Garvonesa
- Conservation status: FAO (2007): endangeredDAD-IS (2025): at risk;
- Other names: Chamusca
- Country of origin: Portugal
- Distribution: Alentejo

= Garvonesa =

Portuguese breed of cattle

The Garvonesa or Chamusca is a Portuguese breed of draught cattle originating in the historic region of Alentejo, in southern Portugal. It is distributed principally in the concelhos or former concelhos of Alcáçovas (now part of Viana do Alentejo), Almodôvar, Barrancos, Castro Verde, Odemira, Ourique, Santiago do Cacém and Vila Nova de Sao Bento (now part of Serpa).

== History ==

The Garvonesa is a traditional draught breed of the valley of the Rio Mira in south-western Alentejo. It is believed to be intermediate between the Alentejana breed of Alentejo – to which microsatellite studies have shown it to be closely related – and the Algarvia of the Algarve region to the south.

It was reared principally for draught work, to which it was well suited. With the mechanisation of agriculture and transport in the years following the Second World War, it was no longer in demand for this purpose, and attention turned to other breeds with better aptitude for meat production. By the late twentieth century it had become gravely endangered. A conservation programme was initiated in the Parque Natural do Sudoeste Alentejano e Costa Vicentina in 1994, and a herd-book was established in the same year; since 2000 this has been held by the Associação de Agricultores do Campo Branco.
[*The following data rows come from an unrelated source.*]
-- ==== Sys2Proof/Machine/Phys.lean ====
section
/-! DEFINITION. Links and their ports (R22, R23, R445 to R447), change windows (R423), time (R444), start-up (R448), scrubbing
(R451), power (R452, R453). -/

namespace Sys2Proof.Machine

/-! Ports. -/

/-- The way in which a port's link leads along its axis; none for the external port of a closed axis (R19). -/
def State.portWay (s : State) (f i : Nat) : Option Bool :=
  let a := i % 3
  let open' := axisOpen (s.pkg (diePkg f)).topo a
  if 3 ≤ i then (if open' then some (localCoord f a == 1) else none)
  else some (if open' then localCoord f a == 0 else true)

/-- The die at the far end of a port's link. -/
def State.farEnd (s : State) (f i : Nat) : Option Nat := (s.portWay f i).map fun w => s.neighbour f (i % 3) w

/-- A port's LINKS field (R22). -/
def LinkPort.field (p : LinkPort) : Nat := p.state + 4 * p.width

/-- A port replaced; where its LINKS field changes session 0 is told (R441). -/
def State.changePort (s : State) (f i : Nat) (p : LinkPort) : State :=
  let t := s.setPort f i p
  if p.field == (s.port f i).field then t else t.notify (diePkg f) ⟨4, f % 8, i, p.field⟩

/-- One end of a link that has dropped: an UP port reads DOWN and is counted (R22, R23). DESIGN CHOICE, log 53. -/
def dropEnd (s : State) (f i : Nat) : State :=
  let p := s.port f i
  if p.state == 1 then
    let d := s.die f
    let s := s.setDie f { d with downs := if d.downs == 255 then 255 else d.downs + 1 }
    s.changePort f i { p.fresh with state := 0 }
  else s

/-- A link that started collectives use no more: a link that comes UP again is left to later ones (R370). Faces that were crossing it
are whole at the die they were leaving, and go on from there (R341). -/
def State.loseLink (s : State) (f g : Nat) : State :=
  let hit := fun (k : Carry) => k.across && k.path.head?.any fun e => linkName k.at' e == linkName f g
  { s with
    colls := s.colls.map fun c => { c with live := c.live.filter fun e => e != linkName f g }
    berms := s.berms.map fun m => if hit m.carry then { m with carry := m.carry.rest } else m }

/-- LINK_DOWN (R23, R369, R375): both ends of a link read DOWN; the generation advances; a RESHARD whose routes used the link is
aborted, and other collectives lose it. DESIGN CHOICE, log 7. DEDUCED, log 36. Both ends change in one step. DESIGN CHOICE,
log 53. -/
def linkDown (f i : Nat) (s : State) : State :=
  match s.farEnd f i with
  | none => s
  | some g =>
    if (s.port f i).state == 1 || (s.port g i).state == 1 then
      let s := (dropEnd (dropEnd s f i) g i).loseLink f g
      reshardLinks { s with lgen := s.lgen + 1 }
    else s

/-- A port as it comes UP: an external one of which either end is in an emergency at two lanes, and the width held where it is its own
die's (R453). -/
def upPort (s : State) (i : Nat) (narrow : Bool) (f : Nat) : LinkPort :=
  let p := { (s.port f i).fresh with state := 1 }
  if 3 ≤ i && narrow then
    { p with width := 2, held := if (s.die f).emerg then p.held <|> some p.width else p.held }
  else p

/-- Both ends of a link come UP, their retry protocol fresh, and the generation advances (R369). DEDUCED, log 36. -/
def linkUp (f g i : Nat) (s : State) : State :=
  let narrow := (s.die f).emerg || (s.die g).emerg
  let pf := upPort s i narrow f
  let pg := upPort s i narrow g
  let s := s.changePort f i pf
  let s := if g == f then s else s.changePort g i pg
  { s with lgen := s.lgen + 1 }

/-- Whether the far package reports the HOMEG and the coordinates that a port's training needs (R447). -/
def State.agrees (s : State) (f g : Nat) : Bool :=
  let p := s.pkg (diePkg f)
  let q := s.pkg (diePkg g)
  p.homeg == q.homeg && (List.range 3).all (fun a => (q.topo.extractLsb' (3 + 3 * a) 3).toNat == diePkg g / 8 ^ a % 8)

/-- The ticks that a port trains before it reads DOWN: 20 ms (R447). -/
def trainTicks : Nat := 32000000

/-- The port that a training names: external ones 0 to 2 by axis, interposer ones 3 to 5. -/
def trainPort (a : Nat) : Nat := if a < 3 then 3 + a else a % 3

/-- Whether an external port is left DOWN: the start of its package has skipped step 4 (R448). -/
def State.leftDown (s : State) (f i : Nat) : Bool := 3 ≤ i && (s.pkg (diePkg f)).bmode.getD 4 0 == 2

/-- LINK_TRAINING (R447): on a closed axis an external port reads IDLE. A port in training comes UP where the far one trains and
both ends agree; it reads DOWN once it has trained for 20 ms. A port that is DOWN begins to train. `up` says that a training
succeeds, or begins. DESIGN CHOICE, log 7. DEDUCED, log 36. DESIGN CHOICE, log 3. -/
def linkTraining (f a : Nat) (up : Bool) (s : State) : State :=
  let i := trainPort a
  let p := s.port f i
  if s.leftDown f i then s
  else match s.farEnd f i with
  | none => s.changePort f i { p with state := 3 }
  | some g =>
    if p.state == 2 && p.since + trainTicks ≤ s.ticks (diePkg f) then s.changePort f i { p with state := 0 }
    else if !up then s
    else if p.state == 0 then s.changePort f i { p with state := 2, since := s.ticks (diePkg f) }
    else if p.state == 2 && (s.port g i).state == 2 && s.agrees f g && s.agrees g f then linkUp f g i s
    else s

/-! Widths, clocks, windows (R423, R452, R453). -/

/-- A request added. -/
def State.ask (s : State) (f : Nat) (r : ChangeReq) : State :=
  s.setDie f { s.die f with reqs := (s.die f).reqs ++ [r] }

/-- The width that a port has once the requests for it are applied. -/
def State.widthAsked (s : State) (f i : Nat) : Nat :=
  (((s.die f).reqs.filter fun r => r.port == some i).map (·.value)).foldl max (s.port f i).width

/-- An external port that has failed halves its width, as a request; at two lanes it goes DOWN (R446). Each failure halves what
the one before it left. DEDUCED, log 36. -/
def halvePort (f i : Nat) (s : State) : State :=
  if (s.port f i).state != 1 then s
  else if 2 ≤ s.widthAsked f i then linkDown f i s
  else s.ask f ⟨some i, s.widthAsked f i + 1, s.window f⟩

/-- LANE_FAILURE (R446). DESIGN CHOICE, log 7. -/
def laneFailure (f a : Nat) (s : State) : State := halvePort f (3 + a % 3) s

/-- A request cancelled: its die's session 0 is told (R423, R441). -/
def cancelReq (f : Nat) (s : State) (r : ChangeReq) : State :=
  s.notify (diePkg f) ⟨5, f % 8, r.port.getD 0, if r.port.isSome then 1 else 2⟩

/-- Requests of a die that a test picks, cancelled. DEDUCED, log 36. -/
def cancelReqs (f : Nat) (pick : ChangeReq → Bool) (s : State) : State :=
  let rs := (s.die f).reqs
  (rs.filter pick).foldl (cancelReq f) (s.setDie f { s.die f with reqs := rs.filter fun r => !pick r })

/-- A width set at both ends of an external link. -/
def setWidth (f i w : Nat) (s : State) : State :=
  match s.farEnd f i with
  | none => s
  | some g =>
    let s := s.changePort f i { s.port f i with width := w }
    if g == f then s else s.changePort g i { s.port g i with width := w }

/-- The requests of a die that belong to one of its links: its clock, and the width of the link's port. -/
def linkReq (i now : Nat) (r : ChangeReq) : Bool := r.window < now && (r.port.isNone || r.port == some i)

/-- The clock requests of a die that a link's controller applies. -/
def applyClocks (i : Nat) (s : State) (f : Nat) : State :=
  let d := s.die f
  let now := s.window f
  match ((d.reqs.filter fun r => linkReq i now r && r.port.isNone).map (·.value)).getLast? with
  | none => s
  | some v =>
    s.setDie f { d with
      code := BitVec.ofNat 4 v, reqs := d.reqs.filter fun r => !(linkReq i now r && r.port.isNone) }

/-- The width requests of one end of a link that its controller applies. -/
def applyWidths (i : Nat) (s : State) (f : Nat) : State :=
  let d := s.die f
  let now := s.window f
  match ((d.reqs.filter fun r => linkReq i now r && r.port.isSome).map (·.value)).getLast? with
  | none => s
  | some w => setWidth f i w (s.setDie f { d with reqs := d.reqs.filter fun r => !(linkReq i now r && r.port.isSome) })

/-- CHANGE_WINDOW (R423): the die with the lower F on the link of a port, interposer ones 0 to 2 by axis and external ones 3 to 5,
applies the requests of the windows that have ended: clocks first, then widths; an emergency at either end cancels them.
DEDUCED, log 36. -/
def changeWindow (f a : Nat) (s : State) : State :=
  let i := a % 6
  match s.farEnd f i with
  | none => s
  | some g =>
    let lo := min f g
    let ends := nubNat [lo, max f g]
    if lo != f then s
    else if ends.any fun e => (s.die e).emerg then ends.foldl (fun s e => cancelReqs e (linkReq i (s.window e)) s) s
    else ends.foldl (applyWidths i) (ends.foldl (applyClocks i) s)

/-- A die at 105 °C: its clock forced, its external ports at two lanes at once, requests that meet the emergency cancelled.
DEDUCED, log 36. -/
def enterEmergency (f : Nat) (s : State) : State :=
  let ws := [3, 4, 5].map (s.widthAsked f)
  let s := cancelReqs f (fun _ => true) s
  let s := (List.range 6).foldl (fun s i =>
    match s.farEnd f i with
    | some g => if g == f then s else cancelReqs g (fun r => r.port.isNone || r.port == some i) s
    | none => s) s
  let s := [3, 4, 5].foldl (fun s i =>
    let p := s.port f i
    let w := ws.getD (i - 3) 0
    if p.state == 1 then setWidth f i 2 (s.setPort f i { p with held := some w }) else s) s
  (s.setDie f { s.die f with emerg := true, cool := none, code := 0 }).notify (diePkg f) ⟨6, f % 8, 1, 0⟩

/-- THERMAL_EMERGENCY (R452, R453): a junction temperature, in tenths of a degree; at 105 °C an emergency.
DESIGN CHOICE, log 7. -/
def thermalEmergency (f : Nat) (temp : BitVec 12) (s : State) : State :=
  let d := s.die f
  let s := s.setDie f { d with
    temp, cool := if d.emerg && temp.toNat < 950 then d.cool <|> some (s.ticks (diePkg f)) else none }
  if 1050 ≤ temp.toNat && !d.emerg then enterEmergency f s else s

/-- EMERGENCY_EXIT (R453): after 10 ms below 95 °C the clock and the widths held before are asked for. DEDUCED, log 36.
DESIGN CHOICE, log 3. -/
def emergencyExit (f : Nat) (s : State) : State :=
  let d := s.die f
  match d.cool with
  | some t =>
    if d.emerg && t + 16000000 ≤ s.ticks (diePkg f) then
      let w := s.window f
      let s := s.setDie f { d with emerg := false, cool := none }
      let s := s.ask f ⟨none, d.asked.toNat, w⟩
      let s := [3, 4, 5].foldl (fun s i =>
        let p := s.port f i
        let s := s.setPort f i { p with held := none }
        match p.held with
        | some v => if v != p.width then s.ask f ⟨some i, v, w⟩ else s
        | none => s) s
      s.notify (diePkg f) ⟨6, f % 8, 0, 0⟩
    else s
  | none => s

/-! Flits (R445, R446). -/

/-- A flit taken off the way at the far end of a port's link, if it comes from there. -/
def takeWire (f i : Nat) (x : Flit) (s : State) : State :=
  match s.farEnd f i with
  | some g =>
    match (s.port g i).wire with
    | y :: ys => if y == x then s.setPort g i { s.port g i with wire := ys } else s
    | [] => s
  | none => s

/-- The far end of a port's link sends its replay buffer again (R23, R446). DESIGN CHOICE, log 54. -/
def replayFrom (f i : Nat) (s : State) : State :=
  match s.farEnd f i with
  | some g => s.setPort g i { s.port g i with wire := (s.port g i).out }
  | none => s

/-- A port's replay buffer without the flits that an acknowledgement covers. -/
def LinkPort.acknowledge (p : LinkPort) (ack : BitVec 12) : LinkPort :=
  { p with acked := ack, out := p.out.filter fun x => 2048 ≤ (ack - x.seq).toNat }

/-- A flit that comes in order: delivered, with its acknowledgement; a data flit is acknowledged by an idle one (R446).
DESIGN CHOICE, log 54. -/
def flitDeliver (die i : Nat) (f : Flit) (s : State) : State :=
  let p := (s.port die i).acknowledge f.ack
  let s := s.setPort die i { p with
    next := p.next + 1, drop := false, fails := 0
    rx := if f.kind == 1 then p.rx ++ [(f.seq, f.vc, f.body)] else p.rx }
  if f.kind == 1 && p.out.length < replayRoom then sendFlit die i 0 0 s else s

/-- A flit dropped, and every later one until the replay, which the first drop calls for; the sixteenth failure in a row of one SEQ
halves the port (R446). A flit delivered before calls for none. -/
def flitDrop (die i : Nat) (f : Flit) (s : State) : State :=
  let p := s.port die i
  if flitOk f then
    if 2048 ≤ (f.seq - p.next).toNat || p.drop then s else replayFrom die i (s.setPort die i { p with drop := true })
  else
    let n := if f.seq == p.next then p.fails + 1 else p.fails
    let s := replayFrom die i (s.setPort die i { p with drop := true, fails := if n == 16 then 0 else n })
    if n == 16 then halvePort die i s else s

/-- FLIT_RECEIVE (R446): a flit in order is delivered; a bad one and every later one are dropped until the replay.
DESIGN CHOICE, log 7. -/
def flitReceive (die a : Nat) (f : Flit) (s : State) : State :=
  let i := 3 + a % 3
  if (s.port die i).state != 1 then s
  else
    let s := takeWire die i f s
    if flitOk f && f.seq == (s.port die i).next then flitDeliver die i f s else flitDrop die i f s

/-! Time (R111, R444). -/

/-- PTP_MESSAGE (R444): TSTAT takes the offset and the port; the servo skips or doubles one increment of TBASE, at most one in
1,024 ticks. DESIGN CHOICE, log 7. DEDUCED, log 37. -/
def ptpMessage (p port : Nat) (offset : BitVec 32) (adjust : Bool) (s : State) : State :=
  let k := { s.pkg p with offset, mport := port % 2 == 1, locked := offset.toInt.natAbs ≤ 80 }
  if adjust && offset != 0 && k.lastAdj + 1024 ≤ s.now + 1 then
    { s.setPkg p { k with
        lastAdj := s.now + 1, toff := if offset.toInt < 0 then k.toff + 1 else k.toff - 1 } with now := s.now + 1 }
  else s.setPkg p k

/-- PTP_MASTER_LOSS (R444). DESIGN CHOICE, log 7. -/
def ptpMasterLoss (p : Nat) (s : State) : State := s.setPkg p { s.pkg p with locked := false }

/-! Start-up (R448). -/

/-- The failed runs of a step at the end of the boot record, latest first. -/
def failedRuns : List Nat → Nat
  | 2 :: 0 :: rest => 1 + failedRuns rest
  | 0 :: rest => 1 + failedRuns rest
  | _ => 0

/-- How a step runs: 0 normal, 1 alternate, 2 skipped. DEDUCED, log 37. -/
def stepForm (flash : List BootEntry) (n : Nat) : Nat :=
  let fails := failedRuns (((flash.filter fun e => e.step == n).map (·.event)).reverse)
  if n == 4 || n == 5 then (if fails == 0 then 0 else 2) else fails % 2

/-- MEAS with a digest taken in. DESIGN CHOICE, log 28. -/
def measure (m d : BitVec 256) : BitVec 256 := Config.sm3 (m.toNat + 2 ^ 256 * d.toNat) 64

/-- The interposer links of a package come UP. -/
def trainInner (p : Nat) (s : State) : State :=
  (List.range 8).foldl (fun s d => (List.range 3).foldl (fun s i =>
    let f := p * 8 + d
    match s.farEnd f i with
    | some g => if f < g && (s.port f i).state != 1 then linkUp f g i s else s
    | none => s) s) s

/-- The external ports of a package begin to train, or read IDLE on a closed axis (R447). DESIGN CHOICE, log 26. -/
def trainOuter (p : Nat) (s : State) : State :=
  (List.range 8).foldl (fun s d => [3, 4, 5].foldl (fun s i =>
    let f := p * 8 + d
    let q := s.port f i
    s.changePort f i (if (s.farEnd f i).isNone then { q with state := 3 } else if q.state == 1 then q
      else { q with state := 2, width := 0, since := s.ticks p })) s) s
In the twenty-first century the Garvonesa is distributed principally in the concelhos of Almodôvar, Barrancos, Castro Verde, Odemira and Ourique, and the former concelho of Vila Nova de Sao Bento (now part of Serpa), all in Beja District; the former concelho of Alcáçovas – now part of Viana do Alentejo – in Evora District; and the concelho of Santiago do Cacém in Setúbal District. In 2004 the population was reported as 145 cows in 7 herds; in 2024 the total number was estimated to be 1160±– head, with a breeding stock of 665 cows and 27 active bulls.

== Characteristics ==

The coat is generally a dark reddish brown or deep chestnut in colour. In cows, the head and withers are black, as are the lower legs and the tail; it is from this that the name Chamusca derives, from chamuscar, 'scorch'. In bulls the black coloration is more extensive, but does not usually extend to the dorsal region.